Language and oral traditions also play an important role. Because the Zo people lacked an early unified script or press, nationalist ideas were often spread by mouth and ear. Beyond songs, folklore and oral histories have been retold to emphasize a common past. After India’s independence, tribal leaders composed new jal (traditional chants) in honor of fallen heroes and martyrs, and Zomi history was preserved in village elders’ stories. Some elders of Mizoram’s Young Lushai Association in the 1950s spoke of a legendary migration from a place called "Chhinlung" or "Shinlung"; this myth has been used by modern Zomi nationalists as the cradle of all Zo tribes. While some members of Zo communites regard the tradition as a constructed myth, others argue it is a source of shared identity and pride. Today there is no single "Zo language"—the Mizo language functions as a regional lingua franca, and many students of Kuki-Chin origin learn it in school.

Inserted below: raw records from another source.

/-- Whether an earlier request of the same port to the same line has still to be performed (R231). -/
def Dev.queuedBehind (s : Dev) (r : CReq) : Bool :=
  s.conc.reqs.any fun q => q.port == r.port && decide (q.id < r.id) && q.off / 64 == r.off / 64 && q.status.isNone
/-- Whether a request stands before another in slice order (R231): it arrived earlier, or in the same cycle from a lower port. -/
def CReq.before (q r : CReq) : Bool :=
  decide (q.came < r.came) || q.came == r.came && (decide (q.port < r.port) || q.port == r.port && decide (q.id < r.id))
/-- Whether a request that has arrived at the same slice, and has not been performed, stands before r (R231). -/
def Dev.ahead (s : Dev) (r : CReq) : Bool :=
  s.conc.reqs.any fun q => q.stage == 2 && q.status.isNone && !q.arrived && s.pointOf q == s.pointOf r && q.before r
/-- The request with an id, when its slice or Chest window performs it next: it is of the kind, it has arrived, and nothing stands before
it in slice order or, of its port and line, has still to be performed. -/
def Dev.arrives (s : Dev) (id : Nat) (k : CKind) : Option CReq := match s.creq id with
  | none => none
  | some r => if r.kind = k ∧ r.status.isNone ∧ !r.arrived ∧ r.stage = 2 ∧ !s.queuedBehind r ∧ !s.ahead r then some r else none

/-- A request becomes a row request at a Chest window (R151, R159, R175). -/
def Dev.atChest (s : Dev) (r : CReq) (c byte_ : Nat) : Dev :=
  let s := s.rouse (c / 4)
  let row := byte_ / 64
  if s.chestIsOff c row then s.answer r.id stChestOff
  else
    let (u, s) := s.newUnit c { stamped := r.eff.isSome, eff := r.eff, hold := r.hold, release := r.release, left := 1 }
    let s := s.modReq r.id fun q => { q with arrived := true }
    let o := byte_ % 64
    if r.kind = .write then
      s.pushReq c pCwr { row := row, unit := u, isWrite := true, data := rowAt o r.data, mask := byteMask o r.len,
                         sink := .creq r.id, since := s.now, waitHeld := r.waitHeld }
    else s.pushReq c pCrd { row := row, unit := u, sink := .creq r.id, since := s.now }

/-- Count the accesses of the slice budget (R224): n timed accesses arrive at a slice now; a window of 420 cycles that exceeds the
budget counts once. -/
def Dev.budget (s : Dev) (sl n : Nat) (timed : Bool) : Dev :=
  s.iff timed fun s =>
    let l := ((s.conc.window.get sl : List Nat).filter fun t => s.now < t + 420) ++ List.replicate n s.now
    if l.length > (if sl < 128 then 96 else 32) then
      (s.modConc fun c => { c with window := c.window.set sl [] }).bumpSlice sl 5
    else s.modConc fun c => { c with window := c.window.set sl l }

/-! ## Arbitration (R217 to R219) -/

/-- Key of a block port's direction among the arbitration points: 0 toward the Concourse, 1 toward the block. -/
def portKey (b dir : Nat) : Nat := 1024 + 2 * b + dir

/-- The request that an arbitration point grants next (R219): VCs 0 and 3 go before the others, but after seven such grants in a row a
lower VC that waits is served; ports of equal priority take turns, from the one after the port served last; a port's oldest goes first. -/
def pickNext (turn : Nat × Nat) (l : List CReq) : Option CReq :=
  let hi := l.filter fun r => r.vc == 0
  let lo := l.filter fun r => r.vc != 0
  let pool := if hi.isEmpty || (decide (7 ≤ turn.1) && !lo.isEmpty) then lo else hi
  let turnsOff (r : CReq) : Nat := (r.port + 1024 - turn.2) % 1024
  pool.foldl (fun m r => match m with
    | none => some r
    | some x => if turnsOff r < turnsOff x then some r else m) none
/-- The grant of r from the waiting list l moves the point's turn (R219). -/
def Dev.granted (s : Dev) (p : Nat) (l : List CReq) (r : CReq) : Dev :=
  let t : Nat × Nat := s.conc.turns.get p
  s.modConc fun c => { c with turns := c.turns.set p (if r.vc == 0 && l.any (fun q => q.vc != 0) then t.1 + 1 else 0, r.port + 1) }
/-- Whether a block port's direction has not carried a data flit in this cycle: 64 bytes pass in a cycle (R217). -/
def Dev.dirFree (s : Dev) (k : Nat) : Bool := s.conc.sent.get k != s.now + 1
/-- A data flit passes a block port (R217, R248). -/
def Dev.pass (s : Dev) (b dir : Nat) (timed : Bool) : Dev :=
  (s.modConc fun c => { c with sent := c.sent.set (portKey b dir) (s.now + 1) }).countFlit b (dir == 1) timed

/-- The block at whose Chest window a request's data waits to leave: a read that the window has served (R217). -/
def Dev.leavesAt (s : Dev) (r : CReq) : Option Nat :=
  if r.kind = .read ∧ r.status = some stOk ∧ !r.left then match s.target r with
    | .chest c _ => some (c / 4)
    | _ => none
  else none
/-- What waits at a block's port toward the Concourse: its own writes and line adds, and the data that its Chest windows gave. -/
def Dev.outWaits (s : Dev) (b : Nat) : List CReq := s.conc.reqs.filter fun r =>
  (r.port == b && r.stage == 0 && r.hasData && r.status.isNone && !s.atPort b r.id (r.off / 64)) || s.leavesAt r == some b
/-- Whether the reply of a request brings data to a block port (R217), and they have reached it. -/
def Dev.dataReply (s : Dev) (r : CReq) : Bool :=
  decide (r.port < 576) && r.kind == .read && r.status == some stOk && (s.leavesAt r).isNone
/-- What waits at a block's port toward the block: the data of its reads, and writes to its Chest windows. -/
def Dev.inWaits (s : Dev) (b : Nat) : List CReq := s.conc.reqs.filter fun r =>
  (r.port == b && s.dataReply r) || (r.stage == 1 && r.status.isNone && r.kind == .write && s.pointOf r == some (160 + b))

/-- A block port's grant toward the Concourse in this cycle. -/
def Dev.portOut (s : Dev) (b : Nat) : Dev :=
  let l := s.outWaits b
  match pickNext (s.conc.turns.get (portKey b 0)) l with
  | none => s
  | some r =>
    let t := s.now
    ((s.granted (portKey b 0) l r).pass b 0 r.timed).modReq r.id fun q =>
      if q.status.isSome then { q with left := true } else { q with stage := 1, at_ := t }

/-- A request reaches its slice or window (R231): a timed one counts against the slice budget, an atomic or a line add as two (R224). -/
def Dev.reaches (s : Dev) (p : Nat) (r : CReq) : Dev :=
  let t := s.now
  (s.modReq r.id fun q => { q with stage := 2, came := t }).iff (decide (p < 160)) fun s =>
    s.budget p (if r.kind = .atomic ∨ r.kind = .lineAdd then 2 else 1) r.timed
/-- Requests in the network on their way to a point, but for those of a port that an earlier one to their line precedes. -/
def Dev.comes (s : Dev) (p : Nat) : List CReq := s.conc.reqs.filter fun r =>
  r.stage == 1 && r.status.isNone && s.pointOf r == some p &&
    !(s.conc.reqs.any fun q => q.port == r.port && decide (q.id < r.id) && q.off / 64 == r.off / 64 && q.stage == 1 && q.status.isNone)
/-- One grant of a slice's arbitration point. -/
def Dev.sliceGrant (s : Dev) (p : Nat) : Dev :=
  let l := s.comes p
  match pickNext (s.conc.turns.get p) l with
  | none => s
  | some r => (s.granted p l r).reaches p r
/-- The grants of a point in a cycle. A slice, which has two channels, takes two requests a cycle (DESIGN CHOICE,
notes/assumptions/67.md). A Chest window takes every read, which has no data, and one write where its port is free. -/
def Dev.pointGrants (s : Dev) (p : Nat) : Dev :=
  if p < 160 then (s.sliceGrant p).sliceGrant p
  else
    let b := p - 160
    let s := each ((s.comes p).filter fun r => r.kind != .write) (fun r s => s.reaches p r) s
    let l := (s.comes p).filter fun r => r.kind == .write
    if !s.dirFree (portKey b 1) then s
    else match pickNext (s.conc.turns.get (portKey b 1)) l with
      | none => s
      | some r => ((s.granted (portKey b 1) (s.inWaits b) r).pass b 1 r.timed).reaches p r

/-- Keep each number of a list once. -/
def distinct (l : List Nat) : List Nat := l.foldl (fun a x => insertUp x a) []
/-- One cycle of the Concourse: what is in the network reaches its slices and windows, then the block ports grant (R219). -/
def Dev.concTick (s : Dev) : Dev :=
  if s.conc.reqs.isEmpty then s
  else
    let s := each (s.conc.reqs.filter fun r => r.stage == 1 && r.status.isNone && (s.pointOf r).isNone) (fun r s => s.reaches 160 r) s
    let s := each (distinct ((s.conc.reqs.filter fun r => r.stage == 1 && r.status.isNone).filterMap s.pointOf)) (fun p s => s.pointGrants p) s
    let s := each (distinct (s.conc.reqs.filterMap fun r =>
      if r.stage = 0 ∧ r.hasData then some r.port else s.leavesAt r)) (fun b s => s.portOut b) s
    let t := s.now
    each (s.conc.reqs.filter fun r => r.stage == 0 && !r.hasData && !s.atPort r.port r.id (r.off / 64)) (fun r s =>
      s.modReq r.id fun q => { q with stage := 1, at_ := t }) s

/-- A write, line add or atomic stands between earlier and later reads of a line (R232). -/
def Dev.noMerge (s : Dev) (sl line : Nat) : Dev :=
  s.modConc fun c => { c with reads := c.reads.mod sl fun l => l.filter fun x => x.line != line }

/-! ## Errors at a slice (R237, R239, R474) -/

/-- The DRAM row of an HBM offset: its slice and the first slice-local line of the 16 lines, of one pseudo-channel, that a row of 1 KiB
holds (R221, R474). -/
def rowKey (off : Nat) : Nat := hbmSlice off + 2 ^ 7 * (hbmLocal off - 2 * bits (hbmLocal off) 4 1)
/-- The HBM offset of slice-local line n of a slice (R221). -/
def patrolOff (slice n : Nat) : Nat :=
  64 * (128 * n + Nat.xor slice (Nat.xor (Nat.xor (bits n 6 0) (bits n 13 7)) (Nat.xor (bits n 20 14) (bits n 26 21))))
/-- The offset of a DRAM row's first line. -/
def rowOff (key : Nat) : Nat := patrolOff (key % 128) (key / 128)

/-- Twenty-four hours in cycles. -/
abbrev day : Nat := 86400 * second

/-- A corrected symbol of an HBM line (R237): counted, and the eighth of its row within 24 h qualifies the row (R474). -/
def Dev.hbmCorrected (s : Dev) (off : Nat) : Dev :=
  let sl := hbmSlice off
  let s := (s.bumpSlice sl 7).corrected 4 sl
  let k := rowKey off
  let l := ((s.conc.corr24.get k : List Nat).filter fun t => s.now < t + day) ++ [s.now]
  let s := s.modConc fun c => { c with corr24 := c.corr24.set k (if l.length ≥ 8 then [] else l) }
  if l.length ≥ 8 then s.unitError 0x12 4 sl [] 0 off else s

/-- A read of an HBM line that the code cannot correct (R237): the slice poisons the line. -/
def Dev.hbmUe (s : Dev) (off : Nat) : Dev :=
  let line := off / 64 * 64
  let s := s.modConc fun c => { c with poison := insertUp line c.poison }
  (s.bumpSlice (hbmSlice off) 8).unitError 0x05 4 (hbmSlice off) [] 0x000E line

/-- What an LPDDR5X access meets on its link (R238, R239): whether it fails, and the device. A corrected error, a retry and an error that
the device reports are counted; a retry that fails too gives MEM_UE. -/
def Dev.lpLink (s : Dev) (sl off : Nat) (ecc : Ecc) : Bool × Dev := match ecc with
  | .clean => (false, s)
  | .corrected => (false, (s.bumpSlice sl 7).corrected 5 (sl - 128))
  | .retried => (false, s.bumpSlice sl 8)
  | .reported => (false, s.bumpSlice sl 9)
  | .uncorrectable => (true, (s.bumpSlice sl 8).unitError 0x06 5 (sl - 128) [] 0x000E (off / 64 * 64))

/-- What a read of a line meets (R237, R239): whether it fails, and the device. The operand of an LPDDR5X access says what its retry
gave, when it needed one. -/
def Dev.readLine (s : Dev) (off : Nat) (ecc : Ecc) : Bool × Dev :=
  let sl := sliceOf off
  if sl < 128 then
    if s.conc.poison.contains (off / 64 * 64) then (true, (s.bumpSlice sl 8).bumpSlice sl 9)
    else match ecc with
      | .corrected => (false, s.hbmCorrected off)
      | .uncorrectable => (true, s.hbmUe off)
      | .reported => (false, s.modConc fun c => { c with severity := c.severity.set sl (c.severity.get sl + 1) })
      | _ => (false, s)
  else s.lpLink sl off ecc

/-! ## Reads and writes (R231, R232) -/

/-- A read at a slice: it merges with a pending read of its line, and shares its outcome, or is performed (R232). -/
def sliceReadAt (r : CReq) (ecc : Ecc) (s : Dev) : Dev :=
  let sl := sliceOf r.off
  let line := r.off / 64
  let pend := (s.conc.reads.get sl : List SliceRead).filter fun p => r.came ≤ p.at_ + 90
  match pend.find? fun p => p.line == line && (p.timed || !r.timed) with
  | some p =>
    let s := s.bumpSlice sl 4
    if p.bad then s.answer r.id stMemUe else s.answer r.id stOk (s.memAt r.off r.len)
  | none =>
    let (bad, s) := (s.bumpSlice sl 0).readLine r.off ecc
    let s := s.modConc fun c => { c with reads := c.reads.set sl (pend ++ [{ line := line, at_ := r.came, timed := r.timed, bad := bad }]) }
    if bad then s.answer r.id stMemUe else s.answer r.id stOk (s.memAt r.off r.len)

/-- SLICE_READ (R232): a read arrives at its slice or its Chest window. -/
def sliceRead (id : Nat) (ecc : Ecc) (s : Dev) : Dev :=
  match s.arrives id .read with
  | none => s
  | some r => match s.target r with
    | .chest c a => s.atChest r c a
    | .hbm => sliceReadAt r ecc s
    | .lpddr => sliceReadAt r ecc s
    | _ => s.answer id stUnmapped
def execSliceRead (id : Nat) (ecc : Ecc) (s : State) : Host.Outcome State Fault Refusal := s.act (sliceRead id ecc)

/-- A write at a slice: one of a whole line replaces it, poison included; one of a part reads the line first. The link code covers LPDDR5X
writes too (R238, R239). -/
def sliceWriteAt (r : CReq) (ecc : Ecc) (s : Dev) : Dev :=
  let sl := sliceOf r.off
  let line := r.off / 64 * 64
  let s := (s.noMerge sl (r.off / 64)).bumpSlice sl 1
  if r.len = 64 then
    let (bad, s) := if sl < 128 then (false, s) else s.lpLink sl r.off ecc
    if bad then s.answer r.id stMemUe
    else
      let s := s.modConc fun c => { c with poison := c.poison.filter fun p => p != line }
      (s.memPut r.off r.data).answer r.id stOk
  else match s.readLine r.off ecc with
    | (true, s) => s.answer r.id stMemUe
    | (false, s) => (s.memPut r.off r.data).answer r.id stOk

/-- SLICE_WRITE (R231). -/
def sliceWrite (id : Nat) (ecc : Ecc) (s : Dev) : Dev :=
  match s.arrives id .write with
  | none => s
  | some r => match s.target r with
    | .chest c a => s.atChest r c a
    | .hbm => sliceWriteAt r ecc s
    | .lpddr => sliceWriteAt r ecc s
    | _ => s.answer id stUnmapped
def execSliceWrite (id : Nat) (ecc : Ecc) (s : State) : Host.Outcome State Fault Refusal := s.act (sliceWrite id ecc)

== Diaspora and international advocacy ==
Outside the Zo homelands, diaspora communities and international forums have carried the Zo message. In the United States, United Kingdom, and elsewhere, thousands of Chin/Zomi have resettled as refugees or migrants. Zomi associations are active in Aizawl (Mizoram), Pune and Bangalore (India), and New York and California (USA), often tied to churches. These diaspora networks exchange information and campaign for Zo rights.

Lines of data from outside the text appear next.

-- ==== Sys2Proof/Machine/Hash.lean ====
section
/-! DEFINITION. SHA-384 (FIPS 180-4), the hash of R343, R383 and R391, and big-endian values. -/
namespace Sys2Proof.Machine

/-- The value of bytes, the first most significant. -/
def beVal (bs : Bytes) : Nat := bs.foldl (fun a b => 256 * a + b.toNat) 0
/-- The n low bytes of a value, the most significant first. -/
def beBytes (n v : Nat) : Bytes := (leBytes n v).reverse

/-- Round constants, twenty at a time: the fractions of the cube roots of the first 80 primes. -/
def shaK0 : List W64 := [0x428A2F98D728AE22#64, 0x7137449123EF65CD#64, 0xB5C0FBCFEC4D3B2F#64, 0xE9B5DBA58189DBBC#64,
  0x3956C25BF348B538#64, 0x59F111F1B605D019#64, 0x923F82A4AF194F9B#64, 0xAB1C5ED5DA6D8118#64, 0xD807AA98A3030242#64,
  0x12835B0145706FBE#64, 0x243185BE4EE4B28C#64, 0x550C7DC3D5FFB4E2#64, 0x72BE5D74F27B896F#64, 0x80DEB1FE3B1696B1#64,
  0x9BDC06A725C71235#64, 0xC19BF174CF692694#64, 0xE49B69C19EF14AD2#64, 0xEFBE4786384F25E3#64, 0x0FC19DC68B8CD5B5#64,
  0x240CA1CC77AC9C65#64]
/-- Round constants, the next twenty. -/
def shaK1 : List W64 := [0x2DE92C6F592B0275#64, 0x4A7484AA6EA6E483#64, 0x5CB0A9DCBD41FBD4#64, 0x76F988DA831153B5#64,
  0x983E5152EE66DFAB#64, 0xA831C66D2DB43210#64, 0xB00327C898FB213F#64, 0xBF597FC7BEEF0EE4#64, 0xC6E00BF33DA88FC2#64,
  0xD5A79147930AA725#64, 0x06CA6351E003826F#64, 0x142929670A0E6E70#64, 0x27B70A8546D22FFC#64, 0x2E1B21385C26C926#64,
  0x4D2C6DFC5AC42AED#64, 0x53380D139D95B3DF#64, 0x650A73548BAF63DE#64, 0x766A0ABB3C77B2A8#64, 0x81C2C92E47EDAEE6#64,
  0x92722C851482353B#64]
/-- Round constants, the next twenty. -/
def shaK2 : List W64 := [0xA2BFE8A14CF10364#64, 0xA81A664BBC423001#64, 0xC24B8B70D0F89791#64, 0xC76C51A30654BE30#64,
  0xD192E819D6EF5218#64, 0xD69906245565A910#64, 0xF40E35855771202A#64, 0x106AA07032BBD1B8#64, 0x19A4C116B8D2D0C8#64,
  0x1E376C085141AB53#64, 0x2748774CDF8EEB99#64, 0x34B0BCB5E19B48A8#64, 0x391C0CB3C5C95A63#64, 0x4ED8AA4AE3418ACB#64,
  0x5B9CCA4F7763E373#64, 0x682E6FF3D6B2B8A3#64, 0x748F82EE5DEFB2FC#64, 0x78A5636F43172F60#64, 0x84C87814A1F0AB72#64,
  0x8CC702081A6439EC#64]
/-- Round constants, the next twenty. -/
def shaK3 : List W64 := [0x90BEFFFA23631E28#64, 0xA4506CEBDE82BDE9#64, 0xBEF9A3F7B2C67915#64, 0xC67178F2E372532B#64,
  0xCA273ECEEA26619C#64, 0xD186B8C721C0C207#64, 0xEADA7DD6CDE0EB1E#64, 0xF57D4F7FEE6ED178#64, 0x06F067AA72176FBA#64,
  0x0A637DC5A2C898A6#64, 0x113F9804BEF90DAE#64, 0x1B710B35131C471B#64, 0x28DB77F523047D84#64, 0x32CAAB7B40C72493#64,
  0x3C9EBE0A15C9BEBC#64, 0x431D67C49C100D4C#64, 0x4CC5D4BECB3E42B6#64, 0x597F299CFC657E2A#64, 0x5FCB6FAB3AD6FAEC#64,
  0x6C44198C4A475817#64]

/-- The initial hash value of SHA-384. -/
def sha384Init : List W64 := [0xCBBB9D5DC1059ED8#64, 0x629A292A367CD507#64, 0x9159015A3070DD17#64, 0x152FECD8F70E5939#64,
  0x67332667FFC00B31#64, 0x8EB44A8768581511#64, 0xDB0C2E0D64F98FA7#64, 0x47B5481DBEFA4FA4#64]

/-- One schedule word of SHA-512: from the words 2, 7, 15 and 16 back. -/
def shaNext (w2 w7 w15 w16 : W64) : W64 :=
  let s0 := w15.rotateRight 1 ^^^ w15.rotateRight 8 ^^^ (w15 >>> (7 : Nat))
  let s1 := w2.rotateRight 19 ^^^ w2.rotateRight 61 ^^^ (w2 >>> (6 : Nat))
  s1 + w7 + s0 + w16

/-- The schedule, newest word first, continued by n words. -/
def shaSchedule : Nat → List W64 → List W64
  | 0, w => w
  | n + 1, w => shaSchedule n (shaNext (w.getD 1 0) (w.getD 6 0) (w.getD 14 0) (w.getD 15 0) :: w)

/-- One round on the eight working variables. -/
def shaRound (x : List W64) (kw : W64 × W64) : List W64 := match x with
  | [a, b, c, d, e, f, g, h] =>
    let s1 := e.rotateRight 14 ^^^ e.rotateRight 18 ^^^ e.rotateRight 41
    let ch := (e &&& f) ^^^ (~~~ e &&& g)
    let t1 := h + s1 + ch + kw.1 + kw.2
    let s0 := a.rotateRight 28 ^^^ a.rotateRight 34 ^^^ a.rotateRight 39
    let maj := (a &&& b) ^^^ (a &&& c) ^^^ (b &&& c)
    [t1 + s0 + maj, a, b, c, d + t1, e, f, g]
  | _ => x

/-- Compress one block of 16 words into the hash value. -/
def shaBlock (h : List W64) (ws : List W64) : List W64 :=
  let sched := (shaSchedule 64 ws.reverse).reverse
  let ks := shaK0 ++ shaK1 ++ shaK2 ++ shaK3
  List.zipWith (· + ·) h ((ks.zip sched).foldl shaRound h)

/-- The 64-bit big-endian words of a byte string. -/
def shaWords : Nat → Bytes → List W64
  | 0, _ => []
  | n + 1, bs => BitVec.ofNat 64 (beVal (bs.take 8)) :: shaWords n (bs.drop 8)

/-- Compress n blocks of 128 bytes. -/
def shaBlocks : Nat → Bytes → List W64 → List W64
  | 0, _, h => h
  | n + 1, bs, h => shaBlocks n (bs.drop 128) (shaBlock h (shaWords 16 bs))

/-- The message padded to whole blocks. -/
def shaPad (bs : Bytes) : Bytes :=
  let n := bs.length
  bs ++ [0x80#8] ++ zeros ((239 - n % 128) % 128) ++ beBytes 16 (8 * n)

/-- SHA-384 of a byte string: 48 bytes. -/
def sha384 (bs : Bytes) : Bytes :=
  let p := shaPad bs
  ((shaBlocks (p.length / 128) p sha384Init).flatMap fun w => beBytes 8 w.toNat).take 48

/-- HMAC-SHA-384 (RFC 2104), with a key of at most 128 bytes. -/
def hmac384 (key msg : Bytes) : Bytes :=
  let k := sub key 0 128
  sha384 (k.map (· ^^^ 0x5C#8) ++ sha384 (k.map (· ^^^ 0x36#8) ++ msg))

end Sys2Proof.Machine
end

The United Nations has been a notable venue: as mentioned, ZORO delegates have briefed UN bodies multiple times. In 2008, ZORO’s spokesman Chhunthang Sangchia told the UN Permanent Forum that Zo people were "scattered" and needed institutional support (a university, a standardized language). ZORO also reports to the UN Working Group on Indigenous Populations. Similarly, Chin community organizations in countries like India and Thailand lobby for international awareness of Chin/Zomi issues. While no major foreign government publicly backs Zo nationalism, advocacy work has kept Zo grievances on the global map of indigenous rights.